Plus de vingt ans après la publication du rapport initial, la communauté scientifique n’a toujours pas de certitude absolue sur l’espèce à laquelle appartient cet individu. Parmi les diverses hypothèses formulées, certains spécialistes suggèrent qu’il pourrait s’agir d’une baleine bleue sourde. D’autres chercheurs avancent que l’animal ne serait finalement pas si isolé, puisque son chant conserve des caractéristiques fondamentales inhérentes aux vocalisations des baleines bleues.
Christopher Clark, chercheur à l’université Cornell, a expliqué à la BBC en 2015 sa lecture de la situation : « Les baleines bleues, les rorquals communs et les baleines à bosse : toutes ces baleines peuvent entendre cet individu, elles ne sont pas sourdes. Il est juste bizarre. » L’animal continue ainsi d’intriguer les acousticiens sans pour autant susciter de réponse évidente de la part de ses pairs.
L’hypothèse de l’hybridation face aux bouleversements climatiques

Une autre théorie dominante met en lumière l’impact direct du changement climatique sur les populations mondiales de cétacés. L’individu « 52 Blue » pourrait en réalité être un hybride issu du croisement entre une baleine bleue et un rorqual commun, parfois désigné sous le terme de baleine « flue » en anglais. La modification des conditions océaniques, incluant le réchauffement des eaux, l’acidification et le déplacement des populations de proies, pourrait isoler les espèces dans des bassins de reproduction restreints, menaçant ainsi leur survie globale, selon les informations de Grist.

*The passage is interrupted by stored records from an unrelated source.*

-- ==== Sys2Proof/Laws/TouchSequencer.lean ====
section
/-! SUPPORT. The parts of the state that each operation of Machine/Sequencer.lean can change. -/

namespace Sys2Proof.Machine

open Sys2Proof

theorem State.armWrite_touches (s : State) (c : Nat) :
    Touches [.flags, .counts, .flagAt, .recent, .ev, .queues, .cores, .units, .rtones, .mem] s (State.armWrite s c) := by
  unfold State.armWrite
  try dsimp only
  repeat' first
    | with_reducible exact Touches.refl _ _
    | with_reducible assumption
    | ((with_reducible apply Touches.fst); · assumption)
    | ((with_reducible apply Touches.snd); · assumption)
    | with_reducible apply Touches.ite
    | (with_reducible apply Touches.foldl; on_goal 1 => intro _ _ _)
    | ((with_reducible apply Touches.step (State.setCore_touches ..)); · rfl)
    | ((with_reducible apply Touches.step (State.arm_touches ..)); · rfl)
    | split
    | exact fun _ => wrap64_lt _
    | exact id
    | dsimp only

theorem State.haltWrite_touches (s : State) (c : Nat) :
    Touches [.regs, .frameLog, .flags, .counts, .flagAt, .recent, .ev, .queues, .cores, .units, .outs, .inps, .rtones, .mem] s (State.haltWrite s c) := by
  unfold State.haltWrite
  try dsimp only
  repeat' first
    | with_reducible exact Touches.refl _ _
    | with_reducible assumption
    | ((with_reducible apply Touches.fst); · assumption)
    | ((with_reducible apply Touches.snd); · assumption)
    | with_reducible apply Touches.ite
    | (with_reducible apply Touches.foldl; on_goal 1 => intro _ _ _)
    | ((with_reducible apply Touches.step (State.setCore_touches ..)); · rfl)
    | ((with_reducible apply Touches.step (State.haltCore_touches ..)); · rfl)
    | ((with_reducible apply Touches.step (State.unbind_touches ..)); · rfl)
    | split
    | exact fun _ => wrap64_lt _
    | exact id
    | dsimp only

theorem State.wrSeqCtl_touches (s : State) (c : Nat) (w : Word) :
    Touches [.regs, .frameLog, .flags, .counts, .flagAt, .recent, .ev, .queues, .cores, .units, .outs, .inps, .rtones, .mem] s (State.wrSeqCtl s c w) := by
  unfold State.wrSeqCtl
  try dsimp only
  repeat' first
    | with_reducible exact Touches.refl _ _
    | with_reducible assumption
    | ((with_reducible apply Touches.fst); · assumption)
    | ((with_reducible apply Touches.snd); · assumption)
    | with_reducible apply Touches.ite
    | (with_reducible apply Touches.foldl; on_goal 1 => intro _ _ _)
    | ((with_reducible apply Touches.step (State.writeFields_touches ..)); · rfl)
    | ((with_reducible apply Touches.step (State.armWrite_touches ..)); · rfl)
    | ((with_reducible apply Touches.step (State.haltWrite_touches ..)); · rfl)
    | ((with_reducible apply Touches.step (State.pushTrig_touches ..)); · rfl)
    | split
    | exact fun _ => wrap64_lt _
    | exact id
    | dsimp only

theorem State.coreStart_based (s : State) (c : Nat) :
    Based [.now, .regs, .frameLog, .flags, .counts, .flagAt, .recent, .ev, .queues, .strands, .cores, .units, .outs, .inps, .rtones, .mem] s (State.coreStart s c) := by
  unfold State.coreStart
  try dsimp only
  repeat' first
    | with_reducible exact Based.refl _ _
    | with_reducible assumption
    | with_reducible exact Settled.refl
    | ((with_reducible apply Based.fst); · assumption)
    | ((with_reducible apply Based.snd); · assumption)
    | with_reducible apply Based.ite
    | (with_reducible apply Based.foldl; on_goal 1 => intro _ _ _)
    | ((with_reducible apply State.toTime_based); · rfl)
    | ((with_reducible apply Based.step (State.setCore_touches ..)); · rfl)
    | ((with_reducible apply Based.step (State.faultCore_touches ..)); · rfl)
    | ((with_reducible apply Based.step (State.raise_touches ..)); · rfl)
    | split
    | exact fun _ => wrap64_lt _
    | exact id
    | dsimp only

theorem execCoreStart_based (c : Fin 256) (s : State) :
    ∃ t', execCoreStart c s = .next t' ∧ Based [.now, .regs, .frameLog, .flags, .counts, .flagAt, .recent, .ev, .queues, .strands, .cores, .units, .outs, .inps, .rtones, .mem] s t' := by
  unfold execCoreStart
  try dsimp only
  repeat' first
    | refine ⟨_, rfl, ?_⟩
    | with_reducible exact Based.refl _ _
    | with_reducible assumption
    | with_reducible exact Settled.refl
    | ((with_reducible apply Based.fst); · assumption)
    | ((with_reducible apply Based.snd); · assumption)
    | with_reducible apply Based.ite
    | (with_reducible apply Based.foldl; on_goal 1 => intro _ _ _)
    | ((with_reducible apply Based.trans (State.coreStart_based ..)); · rfl)
    | split
    | exact fun _ => wrap64_lt _
    | exact id
    | dsimp only

theorem State.doHalt_touches (s : State) (c w : Nat) (tm : Tim) :
    Touches [.regs, .frameLog, .flags, .counts, .flagAt, .recent, .ev, .queues, .cores, .units, .outs, .inps, .rtones, .mem] s (State.doHalt s c w tm) := by
  unfold State.doHalt
  try dsimp only
  repeat' first
    | with_reducible exact Touches.refl _ _
    | with_reducible assumption
    | ((with_reducible apply Touches.fst); · assumption)
    | ((with_reducible apply Touches.snd); · assumption)
    | with_reducible apply Touches.ite
    | (with_reducible apply Touches.foldl; on_goal 1 => intro _ _ _)
    | ((with_reducible apply Touches.step (State.haltCore_touches ..)); · rfl)
    | split
    | exact fun _ => wrap64_lt _
    | exact id
    | dsimp only

theorem execHalt_based (c : Fin 256) (s : State) :
    ∃ t', execHalt c s = .next t' ∧ Based [.now, .regs, .frameLog, .flags, .counts, .flagAt, .recent, .ev, .queues, .strands, .cores, .units, .outs, .inps, .rtones, .mem] s t' := by
  unfold execHalt
  try dsimp only
  repeat' first
    | refine ⟨_, rfl, ?_⟩
    | with_reducible exact Based.refl _ _
    | with_reducible assumption
    | with_reducible exact Settled.refl
    | ((with_reducible apply Based.fst); · assumption)
    | ((with_reducible apply Based.snd); · assumption)
    | with_reducible apply Based.ite
    | (with_reducible apply Based.foldl; on_goal 1 => intro _ _ _)
    | ((with_reducible apply State.runWord_based); (· rfl); on_goal 1 => intro _ _ _ _)
    | ((with_reducible apply Based.step (State.doHalt_touches ..)); · rfl)
    | split
    | exact fun _ => wrap64_lt _
    | exact id
    | dsimp only

theorem State.doWait_touches (s : State) (c w : Nat) (tm : Tim) :
    Touches [.cores] s (State.doWait s c w tm) := by
  unfold State.doWait
  try dsimp only
  repeat' first
    | with_reducible exact Touches.refl _ _
    | with_reducible assumption
    | ((with_reducible apply Touches.fst); · assumption)
    | ((with_reducible apply Touches.snd); · assumption)
    | with_reducible apply Touches.ite
    | (with_reducible apply Touches.foldl; on_goal 1 => intro _ _ _)
    | ((with_reducible apply Touches.step (State.setCore_touches ..)); · rfl)
    | split
    | exact fun _ => wrap64_lt _
    | exact id
    | dsimp only

theorem execWait_based (c : Fin 256) (s : State) :
    ∃ t', execWait c s = .next t' ∧ Based [.now, .regs, .frameLog, .flags, .counts, .flagAt, .recent, .ev, .queues, .strands, .cores, .units, .outs, .inps, .rtones, .mem] s t' := by
  unfold execWait
  try dsimp only
  repeat' first
    | refine ⟨_, rfl, ?_⟩
    | with_reducible exact Based.refl _ _
    | with_reducible assumption
    | with_reducible exact Settled.refl
    | ((with_reducible apply Based.fst); · assumption)
    | ((with_reducible apply Based.snd); · assumption)
    | with_reducible apply Based.ite
    | (with_reducible apply Based.foldl; on_goal 1 => intro _ _ _)
    | ((with_reducible apply State.runWord_based); (· rfl); on_goal 1 => intro _ _ _ _)
    | ((with_reducible apply Based.step (State.doWait_touches ..)); · rfl)
    | split
    | exact fun _ => wrap64_lt _
    | exact id
    | dsimp only

theorem State.doTrigwait_touches (s : State) (c w : Nat) (tm : Tim) :
    Touches [.counts, .recent, .cores] s (State.doTrigwait s c w tm) := by
  unfold State.doTrigwait
  try dsimp only
  repeat' first
    | with_reducible exact Touches.refl _ _
    | with_reducible assumption
    | ((with_reducible apply Touches.fst); · assumption)
    | ((with_reducible apply Touches.snd); · assumption)
    | with_reducible apply Touches.ite
    | (with_reducible apply Touches.foldl; on_goal 1 => intro _ _ _)
    | ((with_reducible apply Touches.step (State.bump_touches ..)); · rfl)
    | ((with_reducible apply Touches.step (State.setCore_touches ..)); · rfl)
    | split
    | exact fun _ => wrap64_lt _
    | exact id
    | dsimp only

theorem execTrigwait_based (c : Fin 256) (s : State) :
    ∃ t', execTrigwait c s = .next t' ∧ Based [.now, .regs, .frameLog, .flags, .counts, .flagAt, .recent, .ev, .queues, .strands, .cores, .units, .outs, .inps, .rtones, .mem] s t' := by
  unfold execTrigwait
  try dsimp only
  repeat' first
    | refine ⟨_, rfl, ?_⟩
    | with_reducible exact Based.refl _ _
    | with_reducible assumption
    | with_reducible exact Settled.refl
    | ((with_reducible apply Based.fst); · assumption)
    | ((with_reducible apply Based.snd); · assumption)
    | with_reducible apply Based.ite
    | (with_reducible apply Based.foldl; on_goal 1 => intro _ _ _)
    | ((with_reducible apply State.runWord_based); (· rfl); on_goal 1 => intro _ _ _ _)
    | ((with_reducible apply Based.step (State.doTrigwait_touches ..)); · rfl)
    | split
    | exact fun _ => wrap64_lt _
    | exact id
    | dsimp only

theorem State.trigTimeout_based (s : State) (c : Nat) :
    Based [.now, .flags, .counts, .flagAt, .recent, .ev, .queues, .cores, .mem] s (State.trigTimeout s c) := by
  have ha : ∀ f e, Based [.now, .flags, .counts, .flagAt, .recent, .ev, .queues, .cores, .mem] s ((s.settle f s.dueFuel).settleOuts e) := fun _ _ =>
    Based.of_settled (.outs _ (State.settle_settled _ .refl))
  unfold State.trigTimeout
  split
  · exact Based.ite (Based.refl _ _) (Based.step (State.invalid_touches ..) rfl (Based.step (State.raise_touches ..) rfl
      (Based.step (State.setCore_touches ..) rfl (Based.step (State.clockTo_touches ..) rfl (ha _ _)))))
  · exact Based.refl _ _

theorem execTrigTimeout_based (c : Fin 256) (s : State) :
    ∃ t', execTrigTimeout c s = .next t' ∧ Based [.now, .flags, .counts, .flagAt, .recent, .ev, .queues, .cores, .mem] s t' := by
  unfold execTrigTimeout
  try dsimp only
  repeat' first
    | refine ⟨_, rfl, ?_⟩
    | with_reducible exact Based.refl _ _
    | with_reducible assumption
    | with_reducible exact Settled.refl
    | ((with_reducible apply Based.fst); · assumption)
    | ((with_reducible apply Based.snd); · assumption)
    | with_reducible apply Based.ite
    | (with_reducible apply Based.foldl; on_goal 1 => intro _ _ _)
    | ((with_reducible apply Based.trans (State.trigTimeout_based ..)); · rfl)
    | split
    | exact fun _ => wrap64_lt _
    | exact id
    | dsimp only

theorem State.tryBarrier_touches (s : State) (c m : Nat) :
    Touches [.now, .regs, .frameW, .frameLog, .flags, .counts, .flagAt, .recent, .ev, .queues, .strands, .cores, .units, .outs, .inps, .rtones, .mem] s (State.tryBarrier s c m) := by
  unfold State.tryBarrier
  try dsimp only
  repeat' first
    | with_reducible exact Touches.refl _ _
    | with_reducible assumption
    | ((with_reducible apply Touches.fst); · assumption)
    | ((with_reducible apply Touches.snd); · assumption)
    | with_reducible apply Touches.ite
    | (with_reducible apply Touches.foldl; on_goal 1 => intro _ _ _)
    | ((with_reducible apply Touches.step (State.toTime_touches ..)); · rfl)
    | ((with_reducible apply Touches.step (State.setCore_touches ..)); · rfl)
    | ((with_reducible apply Touches.step (State.faultCore_touches ..)); · rfl)
    | ((with_reducible apply Touches.step (State.raise_touches ..)); · rfl)
    | split
    | exact fun _ => wrap64_lt _
    | exact id
    | dsimp only

theorem State.doSync_touches (s : State) (c w : Nat) (tm : Tim) :
    Touches [.now, .regs, .frameW, .frameLog, .flags, .counts, .flagAt, .recent, .ev, .queues, .strands, .cores, .units, .outs, .inps, .rtones, .mem] s (State.doSync s c w tm) := by
  unfold State.doSync
  try dsimp only
  repeat' first
    | with_reducible exact Touches.refl _ _
    | with_reducible assumption
    | ((with_reducible apply Touches.fst); · assumption)
    | ((with_reducible apply Touches.snd); · assumption)
    | with_reducible apply Touches.ite
    | (with_reducible apply Touches.foldl; on_goal 1 => intro _ _ _)
    | ((with_reducible apply Touches.step (State.setCore_touches ..)); · rfl)
    | ((with_reducible apply Touches.step (State.tryBarrier_touches ..)); · rfl)
    | split
    | exact fun _ => wrap64_lt _
    | exact id
    | dsimp only

theorem execSyncstrand_based (c : Fin 256) (s : State) :
    ∃ t', execSyncstrand c s = .next t' ∧ Based [.now, .regs, .frameW, .frameLog, .flags, .counts, .flagAt, .recent, .ev, .queues, .strands, .cores, .units, .outs, .inps, .rtones, .mem] s t' := by
  unfold execSyncstrand
  try dsimp only
  repeat' first
    | refine ⟨_, rfl, ?_⟩
    | with_reducible exact Based.refl _ _
    | with_reducible assumption
    | with_reducible exact Settled.refl
    | ((with_reducible apply Based.fst); · assumption)
    | ((with_reducible apply Based.snd); · assumption)
    | with_reducible apply Based.ite
    | (with_reducible apply Based.foldl; on_goal 1 => intro _ _ _)
    | ((with_reducible apply State.runWord_based); (· rfl); on_goal 1 => intro _ _ _ _)
    | ((with_reducible apply Based.step (State.doSync_touches ..)); · rfl)
    | split
    | exact fun _ => wrap64_lt _
    | exact id
    | dsimp only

Les données démographiques actuelles viennent étayer cette hypothèse hybride. Les scientifiques estiment qu’il y a environ quatre fois plus de rorquals communs que de baleines bleues dans les océans. Une étude publiée en 2024 a d’ailleurs révélé la présence de près de 37 000 rorquals communs près de l’Islande, contre seulement 3 000 baleines bleues dans cette même zone géographique.
Aimee Lang, biologiste marine au sein de l’Agence américaine d’observation océanique et atmosphérique (NOAA), a commenté ces statistiques pour le média Grist en 2025. « Trois mille n’est pas une très forte densité d’animaux », a-t-elle affirmé. « Vous pouvez donc imaginer que si une femelle bleue cherche un partenaire et qu’elle ne trouve pas de baleine bleue mais qu’il y a des rorquals communs partout, elle choisira l’un d’entre eux. » Une augmentation significative de cette population hybride soulèverait dès lors d’importants enjeux de conservation à l’échelle planétaire.
Les maîtres incontestés de la communication sous-marine

Au-delà du cas spécifique de « 52 Blue », ces mammifères marins demeurent les champions de la vocalisation dans le règne animal. Les baleines bleues sont capables d’émettre des sons atteignant jusqu’à 188 décibels. Ce volume est nettement supérieur au bruit généré par un moteur d’avion à réaction, qui culmine à 150 décibels, permettant à ces appels de se propager sur des milliers de kilomètres sous la surface de l’eau.
La science s’accorde à dire que ces vocalisations complexes remplissent de multiples fonctions vitales. Elles servent notamment à la navigation, à la chasse ou à la communication entre individus. Dans un registre de culture populaire, une théorie amusante a même suggéré qu’elles pourraient servir à signaler à une race extraterrestre de ne pas anéantir la planète. Plus concrètement, les chercheurs ont réussi ces dernières années à franchir un cap majeur en parvenant à décoder l’alphabet caché dans le chant des baleines.
L’individu « 52 Blue » tente manifestement de communiquer quelque chose depuis près de quarante ans. Et même si les autres habitants des océans ne comprennent probablement pas la teneur de ses vocalises, cet animal exceptionnel a incontestablement réussi à capter l’attention de l’humanité entière.